All subjects underwent brachial artery cannulation with a 27- standard-wire-gauge steel needle under controlled conditions. Intra-arterial infusion rate was kept constant at 1 mL/min throughout all studies. Forearm blood flow was measured in the infused and noninfused arms by venous occlusion plethysmography using mercury-in-Silastic strain gauges as described previously.23,24 Supine heart rate and blood pressure were monitored at intervals throughout each study using a semiautomated noninvasive oscillometric sphygmomanometer. Tirofiban (1.25 μg/min) was co-infused during PAR-1 activation to inhibit in vivo potential platelet aggregation. The doses of tirofiban and SFLLRN-NH2 were chosen to achieve end-organ concentrations equivalent to those with efficacy in in vitro studies (protocol 1) and assumed a brachial artery blood flow of 25 mL/min.
Venous cannulas (17 gauge) were inserted bilaterally into the antecubital fossae. Blood samples were drawn simultaneously from each arm during infusion of saline, tirofiban, and each dose of the PAR-activating peptides and bradykinin. They were collected into acidified buffered citrate (Stabilyte, Trinity Biotech Plc, Co Wicklow, Ireland; for tissue plasminogen activator [tPA] assays) and into citrate (BD Vacutainer, BD UK Ltd, Oxford, UK; for plasminogen activator inhibitor type 1 [PAI-1] and von Willebrand factor [vWF] assays). Samples were kept on ice before centrifugation at 2000g for 30 minutes at 4°C. Platelet-free plasma was decanted and stored at −80°C before assay. Plasma tPA antigen and activity (tPA Combi Actibind Elisa Kit, Technoclone, Vienna, Austria) and PAI-1 antigen and activity (ElitestPAI-1 Antigen and Zymutest PAI-1 Activity, Hyphen Biomed, Neuville-Sur-Oise, France) concentrations were determined by ELISAs. Full blood count was measured at baseline and at the end of the study. Blood was also collected from each arm to determine platelet-monocyte binding (see protocol 2) at baseline, at the highest dose of SFLLRN-NH2, during saline washout, and at the highest dose of bradykinin.
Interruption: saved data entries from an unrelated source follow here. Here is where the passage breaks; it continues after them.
-- ==== Sys2Proof/Tests/Slice0.lean ====
section
/-!
SUPPORT. Small tests, each one step or one check, with its expected value from the manual; an ill-formed term for each check
of WellFormed; and for every statement with hypotheses a witness: states and operands that meet them, clause by clause.
-/

set_option maxRecDepth 20000

namespace Sys2Proof.Tests

open Sys2Proof Sys2Proof.Machine

/-- Writes registers one after another. -/
def put (s : State) (l : List (Nat × Word)) : State := l.foldl (fun s e => s.setReg e.1 e.2) s

theorem put_stored {s : State} (h : s.Stored) (l : List (Nat × Word)) : (put s l).Stored := by
  induction l generalizing s with
  | nil => exact h
  | cons e t ih => exact ih (h.setReg e.1 e.2)

theorem with_stored {s t : State} (h : s.Stored) (hr : t.regs = s.regs) (hh : t.host = s.host) (hl : t.flash.lines = s.flash.lines) :
    t.Stored := ⟨hr ▸ h.regs, hh ▸ h.host, hl ▸ h.lines⟩

theorem made_stored {s t u : State} (h : s.Stored) (l : List (Nat × Word)) (e : u = put t l) (hr : t.regs = s.regs)
    (hh : t.host = s.host) (hl : t.flash.lines = s.flash.lines) : u.Stored := e ▸ put_stored (with_stored h hr hh hl) l

theorem reset_stored : State.reset.Stored := ⟨by decide, by decide, by decide⟩

theorem admits_of (s : State) (r : Req) (op : Nat) (h : (decide (r.deadline = 0) && s.stageAdmits op && s.mayTake r op) = true) :
    s.admits r op := by
  simp only [Bool.and_eq_true, decide_eq_true_eq] at h
  exact ⟨h.2, .inl h.1.1, h.1.2⟩

/-- A command of context 31 without a deadline, and one of port 3. -/
def req : Req := ⟨.ctx 31, 7, 0, 0⟩
def preq : Req := ⟨.port 3, 7, 0, 0⟩

/-- A record that owes the destinations `todo`. -/
def record (todo : BitVec 37) : FabRec := { ev := { typ := 0x10, est := false, alert := false, pt := 5, payload := [] }, todo := todo }

/-- The descriptor of an IDENTIFY of epoch 0 without a deadline. -/
def descriptor : Vector Byte 64 := #v[(0x01 : Byte), 0x00] ++ Vector.replicate 62 (0 : Byte)

/-! ### WellFormed: a term that each check refuses, and one that all accept -/

theorem test_wf_deadline : (Instr.identify ⟨.port 0, 0, 0, 5⟩ ⟨0, 0, 0⟩).deadlineOk = false := by decide

theorem test_wf_ecc_twice : (Instr.bar2Read 0 4 [⟨0, 1, none⟩, ⟨0, 2, none⟩]).eccOk = false := by decide

theorem test_wf_ecc_clean : (Instr.planBackgroundVerify [⟨7, 0, none⟩]).eccOk = false := by decide

theorem test_wf_chunk : (Instr.planStage req 8 32 0 0 [1, 2, 3] false).chunkOk = false := by decide

theorem test_wf_chunk_port : (Instr.firmwareStage preq 0 1 0 0 [1] false 0 0).chunkOk = false := by decide

theorem test_wf_span : (Instr.bar2Read 0x3FFFFF 2 []).spanOk = false := by decide

theorem test_wf_offset : (Instr.registerWrite 0x8001 0).spanOk = false := by decide

theorem test_wf_window : (Instr.seqDecisionPoint ⟨1, 1, 0, true⟩).windowOk = false := by decide

theorem test_wf_accepts : (Instr.bar2Read 0x3FF000 4096 [⟨0, 1, none⟩]).wellFormed = true := by decide

theorem test_decode_none : decodeTableWord 32 0xFFFFFFFF = none := by decide

def up : State := put { State.reset with
      dev.stage := .full, dev.scanDone := true, dev.planDone := true, dev.planLoaded := true, dev.xoGood := true,
      dev.pllLocked := true, dev.rstOutLow := false, dev.rstOutPt := none, time.src := .xo, time.pt := 96000000,
      ring.linkUp := true, ring.pcie := { bme := true, msixEn := true, fnMask := false, ptmEn := true, ltrEn := false },
      hedge.armed := true, hedge.bootHold := false, flash.jrn.ready := true }
    [(Reg.DEV_STAGE, 0x00001900), (Reg.MBOX_LINK_STATUS, 0x100), (Reg.SUP_STATUS, 0x18)]

theorem up_stored : up.Stored := made_stored reset_stored _ rfl rfl rfl rfl

def slept : State := put { up with pmc.state := .sleep, time.src := .kennel }
    [(Reg.PMC_WAKE_EN, 0x4EF), (Reg.PMC_STATUS, 0x0120)]

theorem slept_stored : slept.Stored := made_stored up_stored _ rfl rfl rfl rfl

def deep : State := put { up with pmc.state := .deepSleep, time.src := .kennel }
    [(Reg.PMC_WAKE_EN, 0x4EF), (Reg.KEYS_NODE_CFG 0, 3)]

theorem deep_stored : deep.Stored := made_stored up_stored _ rfl rfl rfl rfl

def entering : State := { up with pmc.state := .sleep }

theorem entering_stored : entering.Stored := with_stored up_stored rfl rfl rfl

def down : State := { State.reset with dev.powered := true, dev.inReset := true }

theorem down_stored : down.Stored := with_stored reset_stored rfl rfl rfl

def safe : State := { up with dev.stage := .safe }

theorem safe_stored : safe.Stored := with_stored up_stored rfl rfl rfl

def reduced : State := put { State.reset with
      dev.stage := .reduced, dev.scanDone := true, dev.planDone := true, dev.xoGood := true, dev.pllLocked := true }
    [(Reg.DEV_STAGE, 0x000008C0)]

theorem reduced_stored : reduced.Stored := made_stored reset_stored _ rfl rfl rfl rfl

def inputs : State := put { up with
      keys.di := up.keys.di.set 3 { level := true }, keys.pairTiming := 0x80,
      keys.nodes := up.keys.nodes.set 255 { accepted := true } }
    [(Reg.KEYS_CTRL, 0x41), (Reg.KEYS_DI_CFG 3, 2), (Reg.KEYS_NODE_CFG 63, 0x02000000), (Reg.KEYS_NODE_CFG 0, 1)]

theorem inputs_stored : inputs.Stored := made_stored up_stored _ rfl rfl rfl rfl

def moving : State := put { up with motion.enc := up.motion.enc.set 3 { hist := [5, 4, 3, 2, 1], reported := 7 } }
    [(Reg.MOTION_ENC_CFG 3, 0x00000180), (Reg.MOTION_ENC_STATUS 3, 2), (Reg.MOTION_CLF_CFG 7, 2)]

theorem moving_stored : moving.Stored := made_stored up_stored _ rfl rfl rfl rfl

def tripped : State := put { up with
      hedge.rule := up.hedge.rule.set 31 { cfg := 0x80000001 }, hedge.latchHw := 0x80000000, hedge.latchSd := 0x80000000,
      hedge.run := up.hedge.run.set 31 { arm := some { token := 9, pt := 0, pressed := true, seen := true } },
      hedge.sensor.fresh := true }
    [(Reg.HEDGE_SSTOP_STATUS, 0x800), (Reg.HEDGE_SSTOP_CFG, 0xF), (Reg.HEDGE_SS_CTRL, 1)]

theorem tripped_stored : tripped.Stored := made_stored up_stored _ rfl rfl rfl rfl

def railed : State := put { up with
      seq.rail := up.seq.rail.set 23 { state := .good, rank := 1 }, seq.target := 1, seq.st := .steady, herd.st := .herdOff }
    [(Reg.SEQ_RAIL_CFG 23, 0x01000000), (Reg.SUP_RAIL_WTH 23, 0x00640000), (Reg.SEQ_CTRL, 0x101)]

theorem railed_stored : railed.Stored := made_stored up_stored _ rfl rfl rfl rfl

def herded : State := put { up with herd.st := .herdOff, herd.requested := true } [(Reg.SEQ_HERD_CFG, 0x80020001)]

theorem herded_stored : herded.Stored := made_stored up_stored _ rfl rfl rfl rfl

def packed : State := put { up with batt.cold := true, batt.idKnown := true }
    [(Reg.BATT_CFG, 0x00010004), (Reg.BATT_SHUNT, 500), (Reg.BATT_STATUS, 0x0000000C), (Reg.BATT_PROT_CFG, 0x01),
      (Reg.BATT_LP_WAKE, 0x80000000)]

theorem packed_stored : packed.Stored := made_stored up_stored _ rfl rfl rfl rfl

def motor : State := put up
    [(Reg.DRIVE_M0_CFG, 0x80000000), (Reg.DRIVE_M0_SPEED, 0x0A0503E8), (Reg.DRIVE_FAN_CFG 2, 0xC2140000),
      (Reg.DRIVE_FAN_SPEED 2, 0x01000020), (Reg.THERM_ZONE_CFG 0, 0x87000000), (Reg.THERM_ZONE_CFG 7, 0xC0000000),
      (Reg.THERM_ZONE_STATUS 0, 0x64010000)]

theorem motor_stored : motor.Stored := put_stored up_stored _

def hosted : State := put { up with
      ring.dbBase := some 0x10000, ring.engine := .polling,
      ring.ctx := (up.ring.ctx.set 31 { state := .active, hostTail := 1 }).set 0 { state := .active } }
    [(Reg.DEV_RRP_ACCEPT, 0x80060002), (Reg.RING_CTX_CFG 31, 0xA0440000), (Reg.RING_CTX_CFG 0, 0xC0400000),
      (Reg.RING_CTX_CFG 5, 0x20440000), (Reg.RING_SQ_BASE_LO 31, 0x20000), (Reg.RING_CQ_BASE_LO 31, 0x30000),
      (Reg.RING_SQ_BASE_LO 0, 0x40000)]

theorem hosted_stored : hosted.Stored := made_stored up_stored _ rfl rfl rfl rfl

def flashy : State := up

theorem flashy_stored : flashy.Stored := up_stored

def handshake : State := put { up with pmc.state := .quiesce, pmc.answers := Vector.replicate 16 .ack }
    [(Reg.PMC_STATUS, 0x20)]

theorem handshake_stored : handshake.Stored := made_stored up_stored _ rfl rfl rfl rfl

theorem witness_IdleStep_1 : State.reset.pending = [] ∧ State.reset.live = true ∧ State.reset.asleep = false ∧
    State.reset.time.kphase < 46875 :=
  ⟨by decide, by decide, by decide, by decide⟩

theorem witness_IdleStep_2 : slept.pending = [] ∧ slept.live = true ∧ slept.asleep = true :=
  ⟨by decide, by decide, by decide⟩

theorem witness_IdleStep_3 : down.pending = [] ∧ down.live = false :=
  ⟨by decide, by decide⟩

theorem witness_EveryCommandCompletes : up.Stored := up_stored

theorem witness_CommandFrames : up.Stored ∧ (∃ t, exec .ptLoRead up = .next t) ∧ Part.keys ∉ touched .ptLoRead :=
  ⟨up_stored, ⟨_, rfl⟩, by decide⟩

theorem witness_StepKeepsStored : up.Stored ∧ (∃ t, step up = .next t) :=
  ⟨up_stored, ⟨_, rfl⟩⟩

theorem witness_SaturatingCounters : up.Stored ∧ (31 < 32) ∧ (31 ≤ 31) ∧ (0 ≤ 31) :=
  ⟨up_stored, by decide, by decide, by decide⟩

def stResetCommands5 : State := { up with drive.m0.st := .closedLoop }

theorem stResetCommands5_stored : stResetCommands5.Stored := with_stored up_stored rfl rfl rfl

theorem witness_ResetCommands_1 : up.Stored ∧ up.dev.powered = true ∧ up.dev.stage ≠ .safeHold ∧ up.sup.holdUp = none ∧
    up.live = true ∧ up.inSleep = false ∧ up.inDeepSleep = false ∧ up.asleep = false ∧ up.barOpen = true ∧ up.railsOn = 0 ∧
    up.drive.m0.st = .stopped ∧ ((0 : Word) ≠ 0xD065) :=
  ⟨up_stored, by decide, by decide, by decide, by decide, by decide, by decide, by decide, by decide, by decide, by decide,
    by decide⟩

theorem witness_ResetCommands_2 : slept.Stored ∧ slept.live = true ∧ slept.inSleep = true :=
  ⟨slept_stored, by decide, by decide⟩

theorem witness_ResetCommands_3 : deep.Stored ∧ deep.live = true ∧ deep.inDeepSleep = true :=
  ⟨deep_stored, by decide, by decide⟩

theorem witness_ResetCommands_4 : railed.Stored ∧ railed.barOpen = true ∧ railed.railsOn ≠ 0 :=
  ⟨railed_stored, by decide, by decide⟩

theorem witness_ResetCommands_5 : stResetCommands5.Stored ∧ stResetCommands5.barOpen = true ∧
    stResetCommands5.drive.m0.st ≠ .stopped :=
  ⟨stResetCommands5_stored, by decide, by decide⟩

def stSwReset3 : State := { up with drive.m0.st := .fault }

theorem stSwReset3_stored : stSwReset3.Stored := with_stored up_stored rfl rfl rfl

theorem witness_SwReset_1 : up.Stored ∧ up.barOpen = true ∧ (∀ n : Fin 24, (up.seq.rail[n]).state = .off) ∧
    up.drive.m0.st = .stopped :=
  ⟨up_stored, by decide, by decide, by decide⟩

theorem witness_SwReset_2 : railed.Stored ∧ railed.barOpen = true ∧ (∃ n : Fin 24, (railed.seq.rail[n]).state ≠ .off) :=
  ⟨railed_stored, by decide, by decide⟩

theorem witness_SwReset_3 : stSwReset3.Stored ∧ stSwReset3.barOpen = true ∧ stSwReset3.drive.m0.st ≠ .stopped ∧
    ((0xD064 : Word) ≠ 0xD065) :=
  ⟨stSwReset3_stored, by decide, by decide, by decide⟩

def stStartUpAndClocks2 : State := { down with dev.rstnLow := true }

theorem stStartUpAndClocks2_stored : stStartUpAndClocks2.Stored := with_stored down_stored rfl rfl rfl

def stStartUpAndClocks3 : State := put { State.reset with plans.fwMarked := 3 } [(Reg.DEV_RESET_CAUSE, 0x00810001)]

theorem stStartUpAndClocks3_stored : stStartUpAndClocks3.Stored := made_stored reset_stored _ rfl rfl rfl rfl

def stStartUpAndClocks4 : State :=
    { State.reset with plans.fwMarked := 3, flash.bank := State.reset.flash.bank.set 1 { bitmap := 1 } }

theorem stStartUpAndClocks4_stored : stStartUpAndClocks4.Stored := with_stored reset_stored rfl rfl rfl

def stStartUpAndClocks5 : State := { State.reset with dev.scanDone := true, dev.planCands := [1, 0] }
Protocol 5: PAR-1 Activation
After a 20-minute baseline saline infusion, tirofiban (1.25 μg/min) was infused throughout the study. Thirty minutes after the tirofiban infusion was started, the PAR-1–activating peptide SFLLRN-NH2 was co-infused at 5, 15, and 50 nmol/min for 8 minutes at each dose separated by 6 minutes of saline washout infusions. This was followed by a 30-minute washout period before co-infusion of bradykinin (an endothelium-dependent vasodilator that releases tPA; Clinalfa) at 100, 300, and 1000 pmol/min25 for 8 minutes at each dose.
Protocol 6: PAR-2 Activation
After a 20-minute baseline saline infusion, the PAR-2–activating peptide SLIGKV-NH2 was infused at 160, 360, and 800 nmol/min for 8 minutes at each dose separated by 6 minutes of saline washout infusions. This was followed by a 30-minute saline infusion before bradykinin was infused at 100, 300, and 1000 pmol/min25 for 8 minutes at each dose.
Data and Statistical Analyses
Dorsal hand venous26 and forearm plethysmographic23 data were analyzed as described previously. Variables are reported as mean±SEM and analyzed using repeated-measures 1- or 2-way ANOVA with post-hoc Bonferroni corrections and 2-tailed Student t test as appropriate. Statistical analysis was performed with GraphPad Prism (GraphPad Software, Inc, San Diego, Calif). Statistical significance was taken at P<0.05.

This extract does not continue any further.